Comprehensive pharmaceutical care to prevent drug-related readmissions of dependent-living elderly patients: a randomized controlled trial

Patients 65 years of age and older, who were home-cared or nursing home residents in ambulatory care, admitted to one of the cooperating wards with a minimum hospital stay of expected three days and existing medication at admission were eligible for this study. Cooperation wards were four departments of non-intensive care units at the German University Hospital Aachen, Germany: the Departments of Urology, Neurology, Internal Medicine III (Gastroenterology and Metabolic Disorders) and Internal Medicine I (Cardiology, Pneumology and Angiology). We started recruitment with the three departments of the previous study (Urology, Neurology and Internal Medicine III). Because of the low participation rate, we added the department of Internal Medicine I after 6 months. Home-cared participants could receive care from informal or formal care-givers (e.g., family members or nurses). Informed consent was obtained from all individual participants or their legal representatives. After providing their consent, patients were randomized either to standard care (control group) or comprehensive pharmaceutical care (intervention group). Patients were randomized successively after being included in the study. Block randomization was chosen with 10 participants per block. A randomization list was generated at www.​randomization.​com. After study enrolment, the current number of included patient was the indicator for the allocation on the randomization list. Enrolment and allocation to the study group was conducted by the researcher (RL). The intervention was conducted by clinical pharmacists of the University hospital pharmacy (KS, CG, NH). Previous participation in the study was defined as the exclusion criterion.

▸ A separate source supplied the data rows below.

-- ==== Sys2Proof/Machine/RegNames.lean ====
section
/-! DEFINITION. The names and offsets of the implemented registers (R464, and the block tables R39, R62, R99, R135, R169,
R212, R247, R283, R312, R335, R368, R401, R436). A register that stands in an array is a function of its index. -/

namespace Sys2Proof.Machine.R
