-- ==== Sys2Proof/Machine/StPrt.lean ====
section
/-! DEFINITION. The state of the protection pair (chapter 09) and of the test and debug functions (chapter 15). -/

namespace Sys2Proof.Machine

/-- What one protection holds (R287, R296, R311): the sources it raised in its last completed pass and those newly raised,
the comparator latches it holds raised, its recovery timers as expiry epochs, its degrade timers as the boundaries of the raise so far
(one more than the epochs run), its permit,
the tag of its last completed pass with the arm currents of that pass, the run of R303 for DC_UV, the first unit of its scan,
the first unit of each source in A's scan order, the first measurement element, and whether its pass of the present epoch
has completed. -/
structure PrtView where
  raised : List Nat := []
  newly : List Nat := []
  recover : SMap (Option Epoch) := []
  degrade : SMap Nat := []
  permit : Bool := false
  tag : Option Epoch := none
  prevI : SMap (Option Rat) := []
  uvRun : Nat := 0
  unit : Option Nat := none
  units : SMap (Option Nat) := []
  elem : Option (Nat × Nat) := none
  done : Bool := false
deriving DecidableEq, Repr

/-- A source that is raised for the device: the protections that raised it and word 3 of its FAULT event (R295). -/
structure DevSrc where
  by_ : Nat
  w3 : Nat
deriving DecidableEq, Repr

/-- The protection pair: both views, the sources raised for the device, the one-pass events not yet seen by each protection and those
since the last boundary, the indications of the other chapters at the last boundary (R285), A's own store of its limits (R286), the
escalated sources with the protections whose timers reached the limit since the last boundary (R297), a Lock-out-class raise of the
present boundary, a firing of the block logic that waits for the next boundary, whether the logic has fired since the last boundary, whether it
fired in the epoch before that boundary (R309), whether the debug halt is its latched input, the discrepancy runs and AB_DISC, the Block episode with its raises and those of the
present boundary, the entry into the present HOLD and whether its recovery has completed (R298), HOLD entries, the trips with the epoch
each was asserted, and the deliberate reset: ARM and a GO that waits for the next boundary. -/
structure PrtSt where
  a : PrtView := {}
  b : PrtView := {}
  dev : SMap (Option DevSrc) := []
  evtA : List Nat := []
  evtB : List Nat := []
  evtNext : List Nat := []
  ind : List Nat := []
  limA : SMap Int := []
  esc : List Nat := []
  escNow : List (Nat × Bool) := []
  lockPending : Bool := false
  blockPending : Bool := false
  firedNow : Bool := false
  firedLast : Bool := false
  firedHalt : Bool := false
  disc : SMap Nat := []
  abDisc : Bool := false
  episode : Option Epoch := none
  raises : Nat := 0
  lastBlock : Nat := 0
  holdAt : Option Epoch := none
  recDone : Bool := false
  holdEntries : List Epoch := []
  holdTimeoutDone : Bool := false
  trips : SMap (Option Epoch) := []
  resetArm : Option (Requester × Epoch) := none
  resetGo : Bool := false
  voteAddr : Nat := 0
deriving DecidableEq, Repr

/-- The states of the debug capture, in the encoding of DBG_CAP_STAT.STATE. -/
inductive DbgCapState where
  | idle | wait | armed | triggered | done | aborted | revoked
deriving DecidableEq, Repr

/-- The encoding of DBG_CAP_STAT.STATE; 7, refused, is shown beside the state (log 45). (DESIGN CHOICE, log 45.) -/
def DbgCapState.code : DbgCapState → Nat
  | .idle => 0 | .wait => 1 | .armed => 2 | .triggered => 3 | .done => 4 | .aborted => 5 | .revoked => 6

/-- The debug capture (R486): its configuration as armed, its entries, oldest first, the trigger entry, the sealed Shelves
since the last entry, a trigger that has occurred, the epoch of the last entry (R24), and whether an ARM was refused in its present
state. (DESIGN CHOICE, log 45.) -/
structure DbgCap where
  state : DbgCapState := .idle
  cfg : Word := 0
  pre : Nat := 0
  entries : List (List Word) := []
  trig : Nat := 0
  since : Nat := 0
  took : Option Epoch := none
  refused : Bool := false
deriving DecidableEq, Repr

/-- The test access port and the debug function (R481–R487): the instruction in force, the boundary cells as last updated and
as last captured, the word that the next Capture-DR of DBG_ACCESS loads, the halted targets, and the halts, resumes and steps that wait for the
next boundary. -/
structure DbgSt where
  instr : Nat := 0x01
  boundary : List Bool := []
  captured : List Bool := []
  capture : Nat := 0
  halted : Nat := 0
  haltNext : Nat := 0
  resumeNext : Nat := 0
  stepNext : Nat := 0
  stepNow : Nat := 0
  cap : DbgCap := {}
deriving DecidableEq, Repr

end Sys2Proof.Machine
end

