-- ==== Sys2Proof/Machine/Cellar.lean ====
section
/-! DEFINITION. The Cellar (chapter 05): records and Shelves, sealing, the annex, error correction and snapshots. -/

namespace Sys2Proof.Machine

/-- The receipts of R83. A LATE receipt says whether the record came from one burst. -/
inductive Rcpt where
  | untouched | full | mismatch | singleA | singleB | absent | wrongHome | staleRoute
  | late (single : Bool)
deriving DecidableEq, Repr

/-- Lane l is enabled (R100). -/
def State.laneEnabled (s : State) (l : Nat) : Bool := l < 512 && s.rb (R.LNK_LANE_EN (l / 32)) (l % 32)

/-- Lane l is active: enabled, its lane-group domain ready, calibrated, and not quarantined (R100, R404). -/
def State.laneActive (s : State) (l : Nat) : Bool :=
  s.laneEnabled l && s.domain (l / 16) && (s.lane l).calibrated && !(s.lane l).quar

/-- The active lanes. -/
def State.activeLanes (s : State) : List Nat := (List.range 512).filter s.laneActive

/-- The largest lead of any active lane (R34, R164). -/
def State.leadMax (s : State) : Nat := (s.activeLanes.map (fun l => (s.lane l).lead)).foldl max 0

/-- Unit h has a hold offset for its route in force (R116). -/
def UnitSt.hasHold (u : UnitSt) : Bool := if u.bridged then u.dueBridged else u.dueHome

/-- Converter epoch n is a due epoch of unit h: every epoch on the home route, on a bridged route those of its phase, whose
records the frame of EPOCH = n + 1 collects (R105, R116). -/
def State.dueEpoch (s : State) (h : Nat) (n : Epoch) : Bool :=
  let u := s.unit h
  u.hasHold && (!u.bridged || n.toNat % 2 = 0)

/-- The bank of home address h is on (R136). -/
def State.bankOn (s : State) (h : Nat) : Bool := s.domain (32 + h / 1024)

/-- The entry of address h is EMPTY (R141). -/
def State.emptyAddr (s : State) (h : Nat) : Bool :=
  let m := s.mapEntry h
  let st := (s.unit h).status
  !mapExpected m || mapGroup m = 15 || st = .notStarted || st = .rejected || !(smGet false s.cel.seen h) || !s.bankOn h

/-- An entry as carried into Shelf n (R143). -/
def carried (e : Entry) (notDue : Bool) : Entry := { e with stale := true, auxStale := true, notDue := notDue, uncorr := false }

/-- The entry of address h that a read of Shelf n gives, none where it is EMPTY: an uncorrectable entry is that of the Shelf before,
treated as carried, and EMPTY where that one cannot be read either (R151). (DEDUCED, log 18.) -/
def State.readEntry (s : State) (n : Epoch) (h : Nat) : Option Entry :=
  if !(s.shelf n).bad.contains h then smFind (s.shelf n).recs h
  else if (s.shelf (n - 1)).bad.contains h then none
  else (smFind (s.shelf (n - 1)).recs h).map (fun e => { carried e (!s.dueEpoch h n) with uncorr := true })

/-- The newest entry of address h held in a Shelf before n: what R143 would carry. -/
def State.carryFrom (s : State) (h : Nat) : Nat → Epoch → Option Entry
  | 0, _ => none
  | fuel + 1, n =>
    match s.readEntry (n - 1) h with
    | some e => some e
    | none => if (s.shelf (n - 1)).sealedAt.isSome then none else s.carryFrom h fuel (n - 1)

/-- The status word of an entry in Shelf n (R140). -/
def statusWord (e : Entry) (n : Epoch) : DWord :=
  let age (x : Epoch) : Nat := min 255 ((n - x).toNat % 2 ^ 32)
  BitVec.ofNat 64 (age e.src * 2 ^ 56 + b2n e.stale * 2 ^ 55 + b2n e.single * 2 ^ 54 + b2n e.late * 2 ^ 53 +
    b2n e.auxStale * 2 ^ 52 + b2n e.notDue * 2 ^ 51 + b2n e.uncorr * 2 ^ 49 + age e.aux * 2 ^ 40 + e.src.toNat % 2 ^ 32)

/-- The four words of an EMPTY entry of address h (R141). -/
def emptyWords (h : Nat) (uncorr : Bool) : List DWord :=
  [BitVec.ofNat 64 (h % 4096 * 2 ^ 22), 0, 0,
   BitVec.ofNat 64 (255 * 2 ^ 56 + 2 ^ 55 + 2 ^ 50 + b2n uncorr * 2 ^ 49 + 255 * 2 ^ 40)]

/-- The words of address h in Shelf n (R139–R141). -/
def entryWords (h : Nat) (n : Epoch) : Option Entry → List DWord
  | none => emptyWords h false
  | some e => [e.w0, e.w1, e.w2, statusWord e n]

The comprehensive pharmaceutical care service was established in a previous study and included a detailed medication history, medication reconciliation and a medication safety check directly after inclusion in the study and during the entire stay on the cooperating wards [20]. Medication was checked for new prescriptions, and a medication review was repeated with each newly prescribed drug. Medication safety checks included the plausibility of medication, check for drug allergies, renal/liver dysfunction and dosage adjustment, relevant laboratory data, contraindications, dosage, drug-drug interactions, adverse drug reactions, medications before surgery or other interventions, adequate duration of drug therapy, need for patient information, and therapeutic drug monitoring. Transitional care at discharge included medication reconciliation at discharge and providing recommendations for the discharge letter. After discharge, the comprehensive pharmaceutical care service ended, and all study patients received their ‘standard care’. The pharmacists had access to the data needed for the pharmaceutical care service. The service included also face-to-face counselling with the patients (e.g., for performing a detailed medication history or clarify potential problems in drug therapy).

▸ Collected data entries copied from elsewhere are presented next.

-- ==== Sys2Proof/Machine/Grid.lean ====
section
/-! DEFINITION. The Grid Engine and the chopper function (chapter 07): sequences, the angle observer, current references,
ride-through, stored curves, islanding, grid-forming and the chopper. -/

namespace Sys2Proof.Machine

/-- Parameter k of R248. -/
def State.gpar (s : State) (k : Nat) : Rat := s.rq (R.GRD_PAR k)

/-- The active curve bank (R226). -/
def State.crvBank (s : State) : Nat := s.rf R.GRD_CRV_BANK 0 0

/-- The configuration word of curve c of bank b. -/
def State.crvCfg (s : State) (c b : Nat) : Word := s.reg (curveKey c b R.GRD_CRV_CFG)

/-- The breakpoints in use of curve c of bank b. -/
def State.crvPts (s : State) (c b : Nat) : List (Rat × Rat) :=
  (List.range (min 32 (fld (s.crvCfg c b) 13 8))).map (fun i =>
    (s.rq (curveKey c b (R.GRD_CRV_X i)), s.rq (curveKey c b (R.GRD_CRV_Y i))))

/-- The breakpoints rise in x. -/
def rising : List (Rat × Rat) → Bool
  | a :: b :: t => a.1 < b.1 && rising (b :: t)
  | _ => true

/-- The activation checks of a curve bank (R229). -/
def State.crvBankOk (s : State) (b : Nat) : Bool :=
  let target (c : Nat) : Nat := fld (s.crvCfg c b) 26 24
  let one (c : Nat) : Bool :=
    let w := s.crvCfg c b
    let n := fld w 13 8
    let on_ := s.rq (curveKey c b R.GRD_CRV_XON)
    let off := s.rq (curveKey c b R.GRD_CRV_XOFF)
    target c = 0 || (2 ≤ n && n ≤ 32 && rising (s.crvPts c b) && ((fld w 23 20 = 5) = (target c = 5 ∨ target c = 6)) &&
      (fld w 17 16 ≠ 1 || (if flag w 15 then off < on_ else on_ < off)))
  (List.range 8).all one && [2, 3, 4].all (fun t => ((List.range 8).filter (fun c => target c = t)).length ≤ 1)

/-- A curve's value beyond its first breakpoint (R227). -/
def interpGo : List (Rat × Rat) → Rat → Rat
  | a :: b :: t, x => if x < b.1 then rnd [a.2 + (x - a.1) * (b.2 - a.2) / (b.1 - a.1)] else interpGo (b :: t) x
  | [a], _ => a.2
  | [], _ => 0

/-- A curve's value (R227). -/
def interp (pts : List (Rat × Rat)) (x : Rat) : Rat :=
  match pts with
  | [] => 0
  | a :: t => if x < a.1 then a.2 else interpGo (a :: t) x

/-- The values of the positive and negative sequence (R216). -/
structure Seq where
  pA : Rat
  pB : Rat
  nA : Rat
  nB : Rat
deriving DecidableEq, Repr

/-- One step of a dual second-order generalised integrator (R216). -/
def sogiStep (w k va vb vc : Rat) (q : Sogi) : Sogi × Seq :=
  let third := konst (1 / 3)
  let rt3 := konst (57735026918962576451 / 100000000000000000000)
  let al := rnd [2 * third * va, -(third * vb), -(third * vc)]
  let be := rnd [rt3 * vb, -(rt3 * vc)]
  let sA := rnd [q.sA, w * k * al, -(w * k * q.sA), -(w * q.cA)]
  let cA := rnd [q.cA, w * sA]
  let sB := rnd [q.sB, w * k * be, -(w * k * q.sB), -(w * q.cB)]
  let cB := rnd [q.cB, w * sB]
  (⟨sA, cA, sB, cB⟩, ⟨rnd [sA / 2, -cB / 2], rnd [cA / 2, sB / 2], rnd [sA / 2, cB / 2], rnd [sB / 2, -cA / 2]⟩)

/-- The dq quantities of a sequence pair at angle φ: d and q of the positive, d and q of the negative sequence (R217). -/
def dq (x : Seq) (phi : Nat) : Rat × Rat × Rat × Rat :=
  let c := cosT phi
  let n := sinT phi
  (rnd [x.pA * c, x.pB * n], rnd [-(x.pA * n), x.pB * c], rnd [x.nA * c, -(x.nB * n)], rnd [x.nA * n, x.nB * c])
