/-- CRATE and OFFSET of a header of EPOCH k: the commit or abort run that covers k (R71, R72, R164, R165). (DEDUCED, log 15.) -/
def State.headerRun (s : State) (k : Epoch) : Nat × Nat :=
  let hit := (List.range 4).find? (fun i => match (s.crate i).runAt with | some f => (k - f).toNat < 4 | none => false)
  match hit with
  | none => (0, 0)
  | some i =>
    let c := s.crate i
    match c.state, c.eff with
    | .aborting, _ => (c.id, 63)
    | .done, some x => if c.outcome = 1 ∨ c.outcome = 2 then (c.id, (x - k).toNat % 2 ^ 6) else (c.id, 63)
    | _, some x => (c.id, (x - k).toNat % 2 ^ 6)
    | _, none => (0, 0)

/-- A Crate is staged on lane l and not yet committed or aborted: it has sent an item to a unit of the lane (R73). The frame that carries
the first item does not show it, and the decision ends it: neither is stated. (DESIGN CHOICE, log 43.) -/
def State.laneStaged (s : State) (l : Nat) : Bool :=
  (List.range 4).any (fun i => (s.crate i).state = .staging &&
    (s.crate i).gates.any (fun g => 0 < g.next && (if s.orderRoute g.home then partner (g.home / 8) else g.home / 8) = l))

/-- The gauge of unit h covers the cost of firing its bypass switch (R93, R253). -/
def State.coversFire (s : State) (h : Nat) : Bool :=
  match s.entry h, (s.unit h).ident[6]? with
  | some e, some w => fld w 31 16 ≤ e.mgauge
  | _, _ => false

/-- The gauge of unit h covers the cost of one profile change (R93, R253). -/
def State.coversProfile (s : State) (h : Nat) : Bool :=
  match s.entry h, (s.unit h).ident[6]? with
  | some e, some w => fld w 15 8 ≤ e.qgauge
  | _, _ => false

/-- The Crate slot and the gate part of unit h that has an item to send (R163); a PROFILE_BANK item waits until the unit's gauge covers
its cost (R158, R253). (DEDUCED, log 24.) -/
def State.stageNext (s : State) (h : Nat) : Option (Nat × GatePart) :=
  ((List.range 4).filterMap (fun i =>
    let c := s.crate i
    if c.state = .staging && c.stagedAt.isSome then
      (c.gates.find? (fun g => g.home = h && g.next < g.items.length &&
        ((g.items.getD g.next ⟨0, 0⟩).item ≠ 6 || s.coversProfile h))).map (fun g => (i, g))
    else none)).head?

/-- Bits [63:16] of word 3 of the next order to unit h (R74, R163). -/
def State.stageBits (s : State) (h : Nat) : Option Nat :=
  (s.stageNext h).map (fun (i, g) =>
    let it := g.items.getD g.next ⟨0, 0⟩
    stagedBits (s.crate i).id g.next (g.next + 1 = g.items.length) it.item it.value)

/-- The Edge Planner has written the order of unit h for the frame of EPOCH k (R268). -/
def State.orderWritten (s : State) (h : Nat) (k : Epoch) : Bool := (smGet {} s.edg.orders h).c = some k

Drug-related problems (DRPs) were identified during the entire pharmaceutical care process during the hospital stay. For each DRP, a specific recommendation was addressed to the health care team. Each recommendation was discussed with the healthcare team, and the physician decided if he or she followed the recommendations. The medication was checked again and registered, if the recommendation was partly or fully followed. The DRPs were documented and classified using the APS-Doc system [22], which we extended with three more subcategories in ‘others’.

All pharmaceutical care activities were defined in standard operating procedures and performed by independent, trained clinical pharmacists to ensure the same standard of intervention for all patients in the intervention group. To ensure the equality of the observations for both treatment groups, intervention pharmacists (CG, KS, NH) worked independently from the researcher (RL). The intervention pharmacists were trained in all details of the SOP. They had one to three years of experience in clinical pharmacy. The intervention was established in three departments for the duration of the previous study. After closing that study, the intervention was not transferred to daily routine. Thus, standard care did not include clinical pharmacists in the health care team on the ward. Clinical pharmacists in this hospital are working in the hospital pharmacy and have contact with the wards mainly by telephone. A detailed medication review was only performed on explicit request of a physician. As described in our previous study, the routine medication process on the ward was performed by physicians and nurses.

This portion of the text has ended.